◆ **THE TASK**
When you reach the line containing "a transfer -/" in the records below, start copying exactly, and stop once you have copied the line containing "withMoves n [] writes f s".

◆ **Stored dataset items**
*****
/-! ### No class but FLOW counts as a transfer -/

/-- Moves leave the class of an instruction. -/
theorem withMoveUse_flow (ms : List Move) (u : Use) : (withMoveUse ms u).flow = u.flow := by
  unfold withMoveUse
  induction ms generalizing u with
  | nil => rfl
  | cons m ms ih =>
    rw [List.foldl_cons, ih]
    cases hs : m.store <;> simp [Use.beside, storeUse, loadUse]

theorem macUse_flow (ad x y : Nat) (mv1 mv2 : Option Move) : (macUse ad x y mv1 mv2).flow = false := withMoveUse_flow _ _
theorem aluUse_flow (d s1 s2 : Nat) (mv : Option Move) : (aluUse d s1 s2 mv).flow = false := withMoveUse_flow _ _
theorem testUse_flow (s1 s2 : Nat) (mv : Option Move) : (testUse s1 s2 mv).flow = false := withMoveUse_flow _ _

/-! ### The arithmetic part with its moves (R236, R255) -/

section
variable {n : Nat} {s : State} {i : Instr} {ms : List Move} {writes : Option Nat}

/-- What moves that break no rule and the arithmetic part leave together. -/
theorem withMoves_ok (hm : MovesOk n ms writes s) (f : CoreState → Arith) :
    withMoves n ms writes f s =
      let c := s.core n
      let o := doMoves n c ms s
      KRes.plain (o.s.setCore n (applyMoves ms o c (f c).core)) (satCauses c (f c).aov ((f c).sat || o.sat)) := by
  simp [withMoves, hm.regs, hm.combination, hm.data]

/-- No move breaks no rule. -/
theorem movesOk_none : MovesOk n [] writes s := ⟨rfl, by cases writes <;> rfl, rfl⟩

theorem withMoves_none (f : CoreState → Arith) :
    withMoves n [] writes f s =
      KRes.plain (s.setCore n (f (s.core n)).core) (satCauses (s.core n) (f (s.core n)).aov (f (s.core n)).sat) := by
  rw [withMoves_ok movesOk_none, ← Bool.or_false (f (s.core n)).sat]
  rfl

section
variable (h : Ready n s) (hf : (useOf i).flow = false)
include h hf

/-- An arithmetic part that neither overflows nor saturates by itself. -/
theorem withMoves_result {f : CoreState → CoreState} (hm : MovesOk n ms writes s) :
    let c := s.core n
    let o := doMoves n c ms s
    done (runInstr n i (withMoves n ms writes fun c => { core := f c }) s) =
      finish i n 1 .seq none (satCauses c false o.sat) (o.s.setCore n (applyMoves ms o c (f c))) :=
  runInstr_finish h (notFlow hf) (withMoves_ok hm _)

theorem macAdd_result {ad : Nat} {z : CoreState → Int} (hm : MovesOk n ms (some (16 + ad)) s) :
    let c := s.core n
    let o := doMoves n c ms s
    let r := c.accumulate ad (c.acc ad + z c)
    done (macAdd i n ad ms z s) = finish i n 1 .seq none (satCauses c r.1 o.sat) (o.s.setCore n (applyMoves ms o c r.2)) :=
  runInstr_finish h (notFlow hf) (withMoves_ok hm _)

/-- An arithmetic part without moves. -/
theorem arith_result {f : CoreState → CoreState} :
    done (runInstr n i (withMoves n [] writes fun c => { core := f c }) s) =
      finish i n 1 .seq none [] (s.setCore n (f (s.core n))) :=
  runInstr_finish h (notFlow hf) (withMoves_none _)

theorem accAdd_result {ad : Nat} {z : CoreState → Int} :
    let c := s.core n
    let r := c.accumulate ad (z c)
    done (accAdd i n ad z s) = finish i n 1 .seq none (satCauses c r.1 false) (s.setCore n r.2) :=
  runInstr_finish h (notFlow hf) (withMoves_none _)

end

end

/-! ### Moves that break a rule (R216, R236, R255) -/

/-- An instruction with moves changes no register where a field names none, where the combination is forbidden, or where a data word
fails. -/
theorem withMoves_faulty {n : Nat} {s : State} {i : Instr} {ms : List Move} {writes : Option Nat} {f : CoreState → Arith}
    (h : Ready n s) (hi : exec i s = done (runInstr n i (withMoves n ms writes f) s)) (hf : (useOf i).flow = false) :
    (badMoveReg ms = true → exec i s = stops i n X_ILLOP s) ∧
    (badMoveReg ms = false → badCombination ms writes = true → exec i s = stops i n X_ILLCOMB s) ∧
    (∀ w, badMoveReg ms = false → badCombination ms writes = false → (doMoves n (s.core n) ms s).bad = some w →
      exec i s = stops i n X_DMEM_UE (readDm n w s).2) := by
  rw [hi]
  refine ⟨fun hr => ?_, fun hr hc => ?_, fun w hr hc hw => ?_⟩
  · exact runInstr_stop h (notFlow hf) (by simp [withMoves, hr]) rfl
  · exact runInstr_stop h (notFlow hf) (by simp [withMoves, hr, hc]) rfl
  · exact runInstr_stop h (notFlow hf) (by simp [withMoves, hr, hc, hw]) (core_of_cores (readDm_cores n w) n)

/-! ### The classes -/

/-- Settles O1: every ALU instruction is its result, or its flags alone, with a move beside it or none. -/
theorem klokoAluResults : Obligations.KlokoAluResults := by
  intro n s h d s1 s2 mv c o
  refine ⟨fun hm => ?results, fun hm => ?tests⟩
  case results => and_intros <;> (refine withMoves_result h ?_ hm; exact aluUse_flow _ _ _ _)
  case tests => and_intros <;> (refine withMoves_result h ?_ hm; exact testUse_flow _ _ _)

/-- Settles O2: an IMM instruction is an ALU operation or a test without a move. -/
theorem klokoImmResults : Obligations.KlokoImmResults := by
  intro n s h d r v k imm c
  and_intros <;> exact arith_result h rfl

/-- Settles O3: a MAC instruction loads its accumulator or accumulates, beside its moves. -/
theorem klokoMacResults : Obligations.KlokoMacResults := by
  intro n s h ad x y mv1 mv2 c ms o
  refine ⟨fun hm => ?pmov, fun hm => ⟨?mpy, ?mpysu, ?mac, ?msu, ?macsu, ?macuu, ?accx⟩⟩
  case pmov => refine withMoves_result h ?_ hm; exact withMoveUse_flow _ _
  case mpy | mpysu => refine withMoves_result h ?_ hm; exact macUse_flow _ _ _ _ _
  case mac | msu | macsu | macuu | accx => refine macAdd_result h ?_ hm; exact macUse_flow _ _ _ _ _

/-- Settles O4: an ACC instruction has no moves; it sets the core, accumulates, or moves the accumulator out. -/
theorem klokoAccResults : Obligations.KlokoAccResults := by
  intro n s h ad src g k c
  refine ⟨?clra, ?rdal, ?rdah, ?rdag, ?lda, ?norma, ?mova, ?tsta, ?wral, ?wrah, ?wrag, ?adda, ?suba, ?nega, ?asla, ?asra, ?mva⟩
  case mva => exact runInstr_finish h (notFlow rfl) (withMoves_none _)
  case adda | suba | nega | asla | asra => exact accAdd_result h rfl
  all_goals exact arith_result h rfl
*****
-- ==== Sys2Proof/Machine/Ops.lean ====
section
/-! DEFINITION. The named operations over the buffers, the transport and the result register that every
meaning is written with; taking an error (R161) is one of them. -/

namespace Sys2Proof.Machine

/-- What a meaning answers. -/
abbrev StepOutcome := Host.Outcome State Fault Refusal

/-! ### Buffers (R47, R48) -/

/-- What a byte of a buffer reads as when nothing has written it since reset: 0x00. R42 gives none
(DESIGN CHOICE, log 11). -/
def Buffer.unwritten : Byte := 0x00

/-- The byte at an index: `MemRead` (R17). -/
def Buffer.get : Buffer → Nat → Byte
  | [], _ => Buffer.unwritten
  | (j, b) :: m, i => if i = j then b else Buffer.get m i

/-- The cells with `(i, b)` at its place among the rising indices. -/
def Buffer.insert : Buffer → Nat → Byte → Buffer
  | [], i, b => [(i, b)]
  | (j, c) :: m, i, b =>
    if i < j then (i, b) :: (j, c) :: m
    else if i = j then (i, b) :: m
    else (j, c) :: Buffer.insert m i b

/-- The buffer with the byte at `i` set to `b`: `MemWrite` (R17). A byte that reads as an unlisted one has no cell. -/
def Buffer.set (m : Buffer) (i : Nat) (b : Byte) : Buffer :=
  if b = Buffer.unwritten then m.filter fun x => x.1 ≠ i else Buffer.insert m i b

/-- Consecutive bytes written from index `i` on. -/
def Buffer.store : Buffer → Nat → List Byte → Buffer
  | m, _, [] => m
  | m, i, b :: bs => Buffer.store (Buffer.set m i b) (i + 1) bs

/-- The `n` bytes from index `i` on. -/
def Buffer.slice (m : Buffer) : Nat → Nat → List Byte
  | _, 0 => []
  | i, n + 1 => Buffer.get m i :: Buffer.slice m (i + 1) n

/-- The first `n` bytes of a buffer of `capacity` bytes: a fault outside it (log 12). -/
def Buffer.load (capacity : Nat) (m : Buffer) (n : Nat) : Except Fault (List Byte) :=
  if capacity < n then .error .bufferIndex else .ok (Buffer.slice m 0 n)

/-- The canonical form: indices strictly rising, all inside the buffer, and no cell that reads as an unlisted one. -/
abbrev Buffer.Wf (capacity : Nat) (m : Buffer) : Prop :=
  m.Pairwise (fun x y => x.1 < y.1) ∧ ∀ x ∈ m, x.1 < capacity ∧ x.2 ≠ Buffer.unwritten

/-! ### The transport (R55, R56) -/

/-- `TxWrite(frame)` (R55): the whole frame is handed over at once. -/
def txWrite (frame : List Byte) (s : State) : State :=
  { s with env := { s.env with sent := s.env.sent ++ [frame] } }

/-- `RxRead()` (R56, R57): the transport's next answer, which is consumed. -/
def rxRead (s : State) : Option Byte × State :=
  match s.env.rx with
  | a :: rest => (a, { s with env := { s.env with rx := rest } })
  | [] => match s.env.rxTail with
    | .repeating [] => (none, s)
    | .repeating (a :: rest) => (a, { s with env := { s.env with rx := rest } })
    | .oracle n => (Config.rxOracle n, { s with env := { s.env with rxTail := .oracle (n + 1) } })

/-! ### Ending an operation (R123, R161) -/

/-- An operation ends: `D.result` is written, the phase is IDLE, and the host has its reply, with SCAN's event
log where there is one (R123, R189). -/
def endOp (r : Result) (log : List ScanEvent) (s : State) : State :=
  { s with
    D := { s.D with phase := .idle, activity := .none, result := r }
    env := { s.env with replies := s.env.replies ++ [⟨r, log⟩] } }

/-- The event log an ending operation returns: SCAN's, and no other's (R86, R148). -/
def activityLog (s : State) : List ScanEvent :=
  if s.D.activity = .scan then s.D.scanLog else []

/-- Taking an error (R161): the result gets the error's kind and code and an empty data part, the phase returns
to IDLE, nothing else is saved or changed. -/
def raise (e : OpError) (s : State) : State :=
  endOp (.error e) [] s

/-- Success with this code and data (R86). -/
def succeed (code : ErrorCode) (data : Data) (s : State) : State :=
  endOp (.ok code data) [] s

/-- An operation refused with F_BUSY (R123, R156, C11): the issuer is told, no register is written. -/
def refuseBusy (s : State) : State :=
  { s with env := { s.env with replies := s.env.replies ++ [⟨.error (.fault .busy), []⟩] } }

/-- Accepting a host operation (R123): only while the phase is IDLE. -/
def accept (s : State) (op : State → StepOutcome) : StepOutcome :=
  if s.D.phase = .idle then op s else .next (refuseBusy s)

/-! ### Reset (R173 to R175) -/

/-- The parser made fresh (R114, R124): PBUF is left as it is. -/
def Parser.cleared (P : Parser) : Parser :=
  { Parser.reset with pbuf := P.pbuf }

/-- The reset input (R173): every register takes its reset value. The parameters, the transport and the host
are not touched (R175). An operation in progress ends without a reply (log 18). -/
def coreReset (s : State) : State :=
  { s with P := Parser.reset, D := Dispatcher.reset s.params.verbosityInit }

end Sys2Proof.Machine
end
*****
◆ **EXERCISE RESPONSE**
/-! ### No class but FLOW counts as a transfer -/

/-- Moves leave the class of an instruction. -/
theorem withMoveUse_flow (ms : List Move) (u : Use) : (withMoveUse ms u).flow = u.flow := by
  unfold withMoveUse
  induction ms generalizing u with
  | nil => rfl
  | cons m ms ih =>
    rw [List.foldl_cons, ih]
    cases hs : m.store <;> simp [Use.beside, storeUse, loadUse]

theorem macUse_flow (ad x y : Nat) (mv1 mv2 : Option Move) : (macUse ad x y mv1 mv2).flow = false := withMoveUse_flow _ _
theorem aluUse_flow (d s1 s2 : Nat) (mv : Option Move) : (aluUse d s1 s2 mv).flow = false := withMoveUse_flow _ _
theorem testUse_flow (s1 s2 : Nat) (mv : Option Move) : (testUse s1 s2 mv).flow = false := withMoveUse_flow _ _

/-! ### The arithmetic part with its moves (R236, R255) -/

section
variable {n : Nat} {s : State} {i : Instr} {ms : List Move} {writes : Option Nat}

/-- What moves that break no rule and the arithmetic part leave together. -/
theorem withMoves_ok (hm : MovesOk n ms writes s) (f : CoreState → Arith) :
    withMoves n ms writes f s =
      let c := s.core n
      let o := doMoves n c ms s
      KRes.plain (o.s.setCore n (applyMoves ms o c (f c).core)) (satCauses c (f c).aov ((f c).sat || o.sat)) := by
  simp [withMoves, hm.regs, hm.combination, hm.data]

/-- No move breaks no rule. -/
theorem movesOk_none : MovesOk n [] writes s := ⟨rfl, by cases writes <;> rfl, rfl⟩

theorem withMoves_none (f : CoreState → Arith) :
    withMoves n [] writes f s =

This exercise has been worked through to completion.